Records supplied ->
::::

-- ==== Sys2Proof/Laws/FrameCollective.lean ====
section
/-!
SUPPORT. Frames, of collectives, shards and stitches: for each
function, the parts of the state it may change; a property free of them is kept.
-/
set_option linter.unusedVariables false
set_option linter.unusedTactic false
set_option linter.unreachableTactic false

namespace Sys2Proof.Machine

theorem updInst_keeps {K : State → Prop} (hK : Free [.groups] K) {gid : Nat} {k : Nat × Option Nat}
    {f : Inst → Inst} {s : State} (h0 : K s) : K (updInst gid k f s) := by
  unfold updInst
  with_reducible repeat' first
    | assumption | apply updGroup_keeps (hK.sub rfl)
    | (fail_if_no_progress refine Free.mk hK ?_ (Frame.only fun p hp => by
        cases p <;> first
          | exact absurd hp (by with_unfolding_all decide) | exact rfl | exact ⟨rfl, rfl, rfl, rfl, rfl⟩))

theorem updOp_keeps {K : State → Prop} (hK : Free [.groups] K) {gid : Nat} {seq : Nat} {f : Op → Op}
    {s : State} (h0 : K s) : K (updOp gid seq f s) := by
  unfold updOp
  with_reducible repeat' first
    | assumption | apply updGroup_keeps (hK.sub rfl)
    | (fail_if_no_progress refine Free.mk hK ?_ (Frame.only fun p hp => by
        cases p <;> first
          | exact absurd hp (by with_unfolding_all decide) | exact rfl | exact ⟨rfl, rfl, rfl, rfl, rfl⟩))

theorem sendCredits_keeps {K : State → Prop}
    (hK : Free [.host, .pools, .groups, .ports, .routing, .traffic, .perf, .blocked, .drops, .out] K) {gid : Nat}
    {k : Nat × Option Nat} {s : State} (h0 : K s) : K (sendCredits gid k s) := by
  unfold sendCredits
  with_reducible repeat' first
    | assumption | apply updInst_keeps (hK.sub rfl) | apply sendCtl_keeps (hK.sub rfl) | intro _
    | apply keep_forEach | intro _ | (fail_if_no_progress refine Free.mk hK ?_ (Frame.only fun p hp => by
        cases p <;> first
          | exact absurd hp (by with_unfolding_all decide) | exact rfl | exact ⟨rfl, rfl, rfl, rfl, rfl⟩))
    | apply keep_ite | split

theorem advanceBase_keeps {K : State → Prop}
    (hK : Free [.host, .pools, .groups, .ports, .routing, .traffic, .perf, .blocked, .drops, .out] K) {gid : Nat}
    {k : Nat × Option Nat} {s : State} (h0 : K s) : K (advanceBase gid k s) := by
  unfold advanceBase
  try dsimp -proj only
  with_reducible repeat' first
    | assumption | apply sendCredits_keeps (hK.sub rfl) | apply updInst_keeps (hK.sub rfl)
    | (fail_if_no_progress refine Free.mk hK ?_ (Frame.only fun p hp => by
        cases p <;> first
          | exact absurd hp (by with_unfolding_all decide) | exact rfl | exact ⟨rfl, rfl, rfl, rfl, rfl⟩))
    | apply keep_ite | split

theorem markDone_keeps {K : State → Prop}
    (hK : Free [.host, .pools, .groups, .ports, .routing, .traffic, .perf, .blocked, .drops, .out] K) {gid : Nat}
    {k : Nat × Option Nat} {op : Op} {c : Nat} {s : State} (h0 : K s) : K (markDone gid k op c s) := by
  unfold markDone
  with_reducible repeat' first
    | assumption | apply advanceBase_keeps (hK.sub rfl) | apply updInst_keeps (hK.sub rfl)
    | (fail_if_no_progress refine Free.mk hK ?_ (Frame.only fun p hp => by
        cases p <;> first
          | exact absurd hp (by with_unfolding_all decide) | exact rfl | exact ⟨rfl, rfl, rfl, rfl, rfl⟩))
    | apply keep_ite | split

theorem popReserved_keeps {K : State → Prop} (hK : Free [.host, .pools, .perf, .blocked, .out] K) {pool : Nat} : ∀ {k : Nat} {s : State}, K s →
    ∀ {r1} {st1 : State}, popReserved pool k s = (r1, st1) → K st1 := by
  intro k
  induction k with
  | zero => intro s h0 r1 st1 he; cases he; exact h0
  | succ k ih =>
    intro s h0 r1 st1 he
    unfold popReserved at he
    split at he
    · cases he
      exact ih (allocReserved_keeps (hK.sub rfl) h0 ‹_›) rfl
    · cases he
      exact h0

theorem popCells_keeps {K : State → Prop} (hK : Free [.host, .pools, .perf, .blocked, .out] K) {g : Group} {s : State} (h0 : K s) {r1}
    {st1 : State} (he : popCells g s = (r1, st1)) : K st1 := by
  unfold popCells at he
  split at he
  · cases he
    exact h0
  · have h1 : K ((List.range 4).foldl (fun (a : List (Nat × Nat) × State) p =>
        let (l, s) := popReserved p ((bufferCells g.record.maxChunk).getD p 0) a.2
        (a.1 ++ l, s)) ([], s)).2 :=
      keep_foldl_any (K := fun a : List (Nat × Nat) × State => K a.2) h0 fun a p h => popReserved_keeps hK h rfl
    rw [he] at h1
    exact h1

theorem takeBuffer_keeps {K : State → Prop} (hK : Free [.host, .pools, .perf, .blocked, .out] K) {g : Group}
    {holders : Nat} {s : State} (h0 : K s) {r1} {st1 : State} (he : takeBuffer g holders s = (r1, st1)) : K st1 := by
  unfold takeBuffer at he
  try dsimp -proj only at he
  repeat' (split at he)
  all_goals (try first | contradiction | cases he)
  try dsimp -proj only
  with_reducible repeat' first
    | assumption | refine popCells_keeps (hK.sub rfl) ?_ (by first | assumption | rfl)
    | (fail_if_no_progress refine Free.mk hK ?_ (Frame.only fun p hp => by
        cases p <;> first
          | exact absurd hp (by with_unfolding_all decide) | exact rfl | exact ⟨rfl, rfl, rfl, rfl, rfl⟩))
    | apply keep_ite | split

theorem takeBuffers_keeps {K : State → Prop} (hK : Free [.host, .pools, .perf, .blocked, .out] K) {g : Group} : ∀ {k : Nat} {s : State}, K s →
    ∀ {r1} {st1 : State}, takeBuffers g k s = (r1, st1) → K st1 := by
  intro k
  induction k with
  | zero => intro s h0 r1 st1 he; cases he; exact h0
  | succ k ih =>
    intro s h0 r1 st1 he
    unfold takeBuffers at he
    cases he
    exact ih (takeBuffer_keeps hK h0 rfl) rfl

theorem releaseHolder_keeps {K : State → Prop} (hK : Free [.host, .pools, .perf, .blocked, .out] K) {b : Nat}
    {s : State} (h0 : K s) : K (releaseHolder b s) := by
  unfold releaseHolder
  try dsimp -proj only
  with_reducible repeat' first
    | assumption | apply doubleFree_keeps (hK.sub rfl) | apply freeBuffer_keeps (hK.sub rfl)
    | (fail_if_no_progress refine Free.mk hK ?_ (Frame.only fun p hp => by
        cases p <;> first
          | exact absurd hp (by with_unfolding_all decide) | exact rfl | exact ⟨rfl, rfl, rfl, rfl, rfl⟩))
    | apply keep_ite | split

theorem setHolders_keeps {K : State → Prop} (hK : Free [.pools] K) {b : Nat} {n : Nat} {s : State} (h0 : K s) :
    K (setHolders b n s) := by
  unfold setHolders
  try dsimp -proj only
  with_reducible repeat' first
    | assumption | (fail_if_no_progress refine Free.mk hK ?_ (Frame.only fun p hp => by
        cases p <;> first
          | exact absurd hp (by with_unfolding_all decide) | exact rfl | exact ⟨rfl, rfl, rfl, rfl, rfl⟩))

theorem countStaged_keeps {K : State → Prop} (hK : Free [.perf] K) {g : Group} {code : Nat} {b : Nat}
    {off : Nat} {n : Nat} {s : State} (h0 : K s) : K (countStaged g code b off n s) := by
  unfold countStaged
  with_reducible repeat' first
    | assumption | apply count_keeps (hK.sub rfl) | intro _ | apply keep_forEach | intro _ | apply keep_ite | split

theorem sendPackets_keeps {K : State → Prop}
    (hK : Free [.host, .pools, .ports, .routing, .traffic, .perf, .blocked, .drops, .out] K) {t : Transfer}
    {s : State} (h0 : K s) : K (sendPackets t s) := by
  unfold sendPackets
  with_reducible repeat' first
    | assumption | apply originateOwn_keeps (hK.sub rfl) | intro _ | apply keep_forEach | intro _ | apply keep_ite
    | split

::::

Your assignment ->
Repeat the data word for word, starting at its first line and stopping after the line that contains "set_option linter.unusedVariables false".

Your response ->
-- ==== Sys2Proof/Laws/FrameCollective.lean ====
section
/-!
SUPPORT. Frames, of collectives, shards and stitches: for each
function, the parts of the state it may change; a property free of them is kept.
-/
set_option linter.unusedVariables false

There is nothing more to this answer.